» **What you will do**
All lines in the data bearing the string "Requester" should be identified and copied.

» **Dataset excerpts**
################

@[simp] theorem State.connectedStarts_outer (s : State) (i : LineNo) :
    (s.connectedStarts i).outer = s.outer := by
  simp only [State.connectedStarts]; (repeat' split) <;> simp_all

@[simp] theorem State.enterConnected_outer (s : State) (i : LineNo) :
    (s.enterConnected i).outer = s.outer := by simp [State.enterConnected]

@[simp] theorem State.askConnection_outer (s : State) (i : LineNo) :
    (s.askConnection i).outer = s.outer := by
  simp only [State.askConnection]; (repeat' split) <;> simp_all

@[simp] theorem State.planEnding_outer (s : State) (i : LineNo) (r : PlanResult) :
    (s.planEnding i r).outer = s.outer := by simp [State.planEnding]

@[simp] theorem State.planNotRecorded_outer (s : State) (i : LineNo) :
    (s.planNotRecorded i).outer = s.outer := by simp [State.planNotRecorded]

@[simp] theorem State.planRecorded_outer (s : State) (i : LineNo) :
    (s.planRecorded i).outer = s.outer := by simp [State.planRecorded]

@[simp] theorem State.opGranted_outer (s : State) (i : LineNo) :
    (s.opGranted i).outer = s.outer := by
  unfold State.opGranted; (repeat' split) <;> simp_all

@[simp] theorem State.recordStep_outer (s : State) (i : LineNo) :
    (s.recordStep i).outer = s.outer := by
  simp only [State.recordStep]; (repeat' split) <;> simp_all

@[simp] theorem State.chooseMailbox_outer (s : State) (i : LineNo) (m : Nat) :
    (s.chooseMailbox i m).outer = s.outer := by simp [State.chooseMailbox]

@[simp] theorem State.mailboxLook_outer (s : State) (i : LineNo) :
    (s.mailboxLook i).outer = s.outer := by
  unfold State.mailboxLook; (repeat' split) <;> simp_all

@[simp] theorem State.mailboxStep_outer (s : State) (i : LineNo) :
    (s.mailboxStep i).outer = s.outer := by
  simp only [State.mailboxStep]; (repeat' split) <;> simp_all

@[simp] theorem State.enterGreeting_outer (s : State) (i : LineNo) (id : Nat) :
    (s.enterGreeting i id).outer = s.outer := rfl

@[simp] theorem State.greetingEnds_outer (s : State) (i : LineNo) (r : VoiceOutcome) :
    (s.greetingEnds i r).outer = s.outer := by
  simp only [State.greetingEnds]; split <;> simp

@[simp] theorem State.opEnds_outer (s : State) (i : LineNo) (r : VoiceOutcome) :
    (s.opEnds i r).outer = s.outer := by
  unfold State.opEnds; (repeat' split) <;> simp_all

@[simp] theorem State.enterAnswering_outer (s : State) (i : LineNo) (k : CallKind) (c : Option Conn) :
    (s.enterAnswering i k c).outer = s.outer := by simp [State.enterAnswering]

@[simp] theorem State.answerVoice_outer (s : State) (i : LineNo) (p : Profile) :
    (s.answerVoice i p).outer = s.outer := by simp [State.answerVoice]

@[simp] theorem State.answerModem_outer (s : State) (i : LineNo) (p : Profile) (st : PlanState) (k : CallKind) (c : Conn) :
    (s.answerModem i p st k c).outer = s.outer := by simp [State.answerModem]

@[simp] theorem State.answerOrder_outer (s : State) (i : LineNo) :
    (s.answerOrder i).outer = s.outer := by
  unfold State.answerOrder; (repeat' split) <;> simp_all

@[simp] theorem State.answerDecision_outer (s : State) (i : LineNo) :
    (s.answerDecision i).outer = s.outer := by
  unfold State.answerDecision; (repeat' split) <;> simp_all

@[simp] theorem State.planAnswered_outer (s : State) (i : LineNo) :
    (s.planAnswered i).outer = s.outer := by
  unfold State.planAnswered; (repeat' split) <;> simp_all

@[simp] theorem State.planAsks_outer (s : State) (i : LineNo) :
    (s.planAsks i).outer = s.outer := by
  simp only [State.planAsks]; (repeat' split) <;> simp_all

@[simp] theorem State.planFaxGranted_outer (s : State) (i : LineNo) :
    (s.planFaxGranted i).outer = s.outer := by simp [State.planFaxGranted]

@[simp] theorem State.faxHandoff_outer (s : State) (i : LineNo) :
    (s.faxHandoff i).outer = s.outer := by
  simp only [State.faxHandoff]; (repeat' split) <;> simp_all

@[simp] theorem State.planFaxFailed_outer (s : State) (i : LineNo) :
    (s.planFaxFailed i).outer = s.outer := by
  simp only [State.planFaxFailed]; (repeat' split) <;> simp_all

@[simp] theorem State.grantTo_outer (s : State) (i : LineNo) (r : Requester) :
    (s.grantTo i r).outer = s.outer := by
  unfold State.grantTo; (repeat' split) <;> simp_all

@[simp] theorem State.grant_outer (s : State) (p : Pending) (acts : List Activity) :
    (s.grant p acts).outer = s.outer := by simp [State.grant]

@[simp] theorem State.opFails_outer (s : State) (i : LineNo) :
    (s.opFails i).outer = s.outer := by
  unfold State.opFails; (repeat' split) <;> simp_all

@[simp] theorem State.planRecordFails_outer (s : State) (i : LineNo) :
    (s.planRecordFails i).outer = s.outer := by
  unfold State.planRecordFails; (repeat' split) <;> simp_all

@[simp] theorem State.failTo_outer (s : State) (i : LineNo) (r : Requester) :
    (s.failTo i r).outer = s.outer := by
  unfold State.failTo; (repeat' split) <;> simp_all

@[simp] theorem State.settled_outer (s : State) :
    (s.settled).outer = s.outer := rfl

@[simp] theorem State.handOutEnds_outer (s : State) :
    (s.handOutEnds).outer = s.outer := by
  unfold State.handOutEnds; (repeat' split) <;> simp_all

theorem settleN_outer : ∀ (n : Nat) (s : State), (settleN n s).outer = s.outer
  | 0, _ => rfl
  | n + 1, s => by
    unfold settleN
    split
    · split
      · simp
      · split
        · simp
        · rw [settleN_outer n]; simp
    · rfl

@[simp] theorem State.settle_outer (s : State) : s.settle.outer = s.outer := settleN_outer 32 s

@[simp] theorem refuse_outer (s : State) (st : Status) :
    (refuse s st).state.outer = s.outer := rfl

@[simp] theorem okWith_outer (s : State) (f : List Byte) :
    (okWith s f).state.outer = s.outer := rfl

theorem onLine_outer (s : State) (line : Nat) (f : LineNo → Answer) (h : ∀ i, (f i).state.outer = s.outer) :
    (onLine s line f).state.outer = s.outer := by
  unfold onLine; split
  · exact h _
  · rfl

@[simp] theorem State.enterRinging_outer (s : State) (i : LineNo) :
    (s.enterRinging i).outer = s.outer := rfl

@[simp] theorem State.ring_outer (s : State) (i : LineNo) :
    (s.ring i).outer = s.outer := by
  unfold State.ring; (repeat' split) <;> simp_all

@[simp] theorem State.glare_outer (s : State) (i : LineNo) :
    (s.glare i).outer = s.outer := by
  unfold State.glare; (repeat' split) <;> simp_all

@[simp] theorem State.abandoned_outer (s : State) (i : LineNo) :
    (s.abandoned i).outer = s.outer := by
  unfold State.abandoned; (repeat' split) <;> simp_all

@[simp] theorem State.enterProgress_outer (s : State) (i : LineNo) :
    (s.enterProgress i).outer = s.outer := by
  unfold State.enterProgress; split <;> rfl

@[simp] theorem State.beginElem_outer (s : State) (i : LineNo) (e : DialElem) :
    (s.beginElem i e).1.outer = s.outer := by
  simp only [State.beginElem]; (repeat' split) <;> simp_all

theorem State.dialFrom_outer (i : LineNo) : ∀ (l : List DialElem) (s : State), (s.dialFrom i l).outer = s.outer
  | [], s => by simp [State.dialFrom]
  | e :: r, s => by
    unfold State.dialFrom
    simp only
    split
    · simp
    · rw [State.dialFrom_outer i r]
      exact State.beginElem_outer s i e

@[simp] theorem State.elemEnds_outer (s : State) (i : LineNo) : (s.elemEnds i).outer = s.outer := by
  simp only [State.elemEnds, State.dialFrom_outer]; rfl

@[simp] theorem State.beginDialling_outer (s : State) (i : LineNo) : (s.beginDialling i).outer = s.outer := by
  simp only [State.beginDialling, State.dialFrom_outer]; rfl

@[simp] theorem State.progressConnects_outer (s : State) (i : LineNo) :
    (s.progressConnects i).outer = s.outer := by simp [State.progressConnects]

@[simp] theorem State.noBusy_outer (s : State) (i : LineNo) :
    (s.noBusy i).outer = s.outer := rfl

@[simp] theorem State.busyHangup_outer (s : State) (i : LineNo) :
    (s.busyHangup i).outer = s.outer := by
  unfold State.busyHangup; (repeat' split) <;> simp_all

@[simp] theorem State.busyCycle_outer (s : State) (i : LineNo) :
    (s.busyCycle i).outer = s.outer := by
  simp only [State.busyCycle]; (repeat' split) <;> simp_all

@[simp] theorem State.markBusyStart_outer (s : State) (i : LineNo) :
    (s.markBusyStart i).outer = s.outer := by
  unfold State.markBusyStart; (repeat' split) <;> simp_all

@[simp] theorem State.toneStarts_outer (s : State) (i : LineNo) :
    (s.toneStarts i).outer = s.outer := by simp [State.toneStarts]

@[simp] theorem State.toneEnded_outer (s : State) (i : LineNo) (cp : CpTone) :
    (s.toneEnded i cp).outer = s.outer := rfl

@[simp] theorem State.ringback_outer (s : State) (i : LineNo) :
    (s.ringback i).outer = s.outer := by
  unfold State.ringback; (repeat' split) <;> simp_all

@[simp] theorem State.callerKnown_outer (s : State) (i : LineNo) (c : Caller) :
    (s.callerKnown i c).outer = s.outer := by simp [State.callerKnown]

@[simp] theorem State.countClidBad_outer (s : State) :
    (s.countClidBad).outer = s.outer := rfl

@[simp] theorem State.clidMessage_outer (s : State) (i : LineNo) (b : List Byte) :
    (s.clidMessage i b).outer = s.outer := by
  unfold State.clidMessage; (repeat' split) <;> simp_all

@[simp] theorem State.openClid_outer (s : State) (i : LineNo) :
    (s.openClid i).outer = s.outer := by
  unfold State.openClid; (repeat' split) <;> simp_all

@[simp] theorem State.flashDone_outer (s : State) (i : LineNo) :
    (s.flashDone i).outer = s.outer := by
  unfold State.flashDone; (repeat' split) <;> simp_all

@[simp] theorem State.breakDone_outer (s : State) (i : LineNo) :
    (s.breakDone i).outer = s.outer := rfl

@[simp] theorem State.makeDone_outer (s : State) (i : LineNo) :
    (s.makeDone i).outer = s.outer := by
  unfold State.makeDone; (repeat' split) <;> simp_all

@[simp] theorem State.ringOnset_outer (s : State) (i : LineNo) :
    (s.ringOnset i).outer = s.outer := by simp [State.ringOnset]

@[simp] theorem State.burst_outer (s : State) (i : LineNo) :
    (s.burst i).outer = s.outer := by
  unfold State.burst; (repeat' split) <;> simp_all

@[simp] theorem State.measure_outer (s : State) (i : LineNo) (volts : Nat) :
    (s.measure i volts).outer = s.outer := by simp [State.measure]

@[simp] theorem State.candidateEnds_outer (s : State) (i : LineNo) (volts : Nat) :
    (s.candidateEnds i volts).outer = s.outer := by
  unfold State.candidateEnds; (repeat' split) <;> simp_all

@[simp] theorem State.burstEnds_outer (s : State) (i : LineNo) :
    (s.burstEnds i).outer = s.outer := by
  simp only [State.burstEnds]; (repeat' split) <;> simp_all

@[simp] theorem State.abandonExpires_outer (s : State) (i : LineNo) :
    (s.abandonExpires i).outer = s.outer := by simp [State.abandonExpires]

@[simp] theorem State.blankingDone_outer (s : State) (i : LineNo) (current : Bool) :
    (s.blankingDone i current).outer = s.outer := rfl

################

» **Problem solution**
@[simp] theorem State.grantTo_outer (s : State) (i : LineNo) (r : Requester) :
@[simp] theorem State.failTo_outer (s : State) (i : LineNo) (r : Requester) :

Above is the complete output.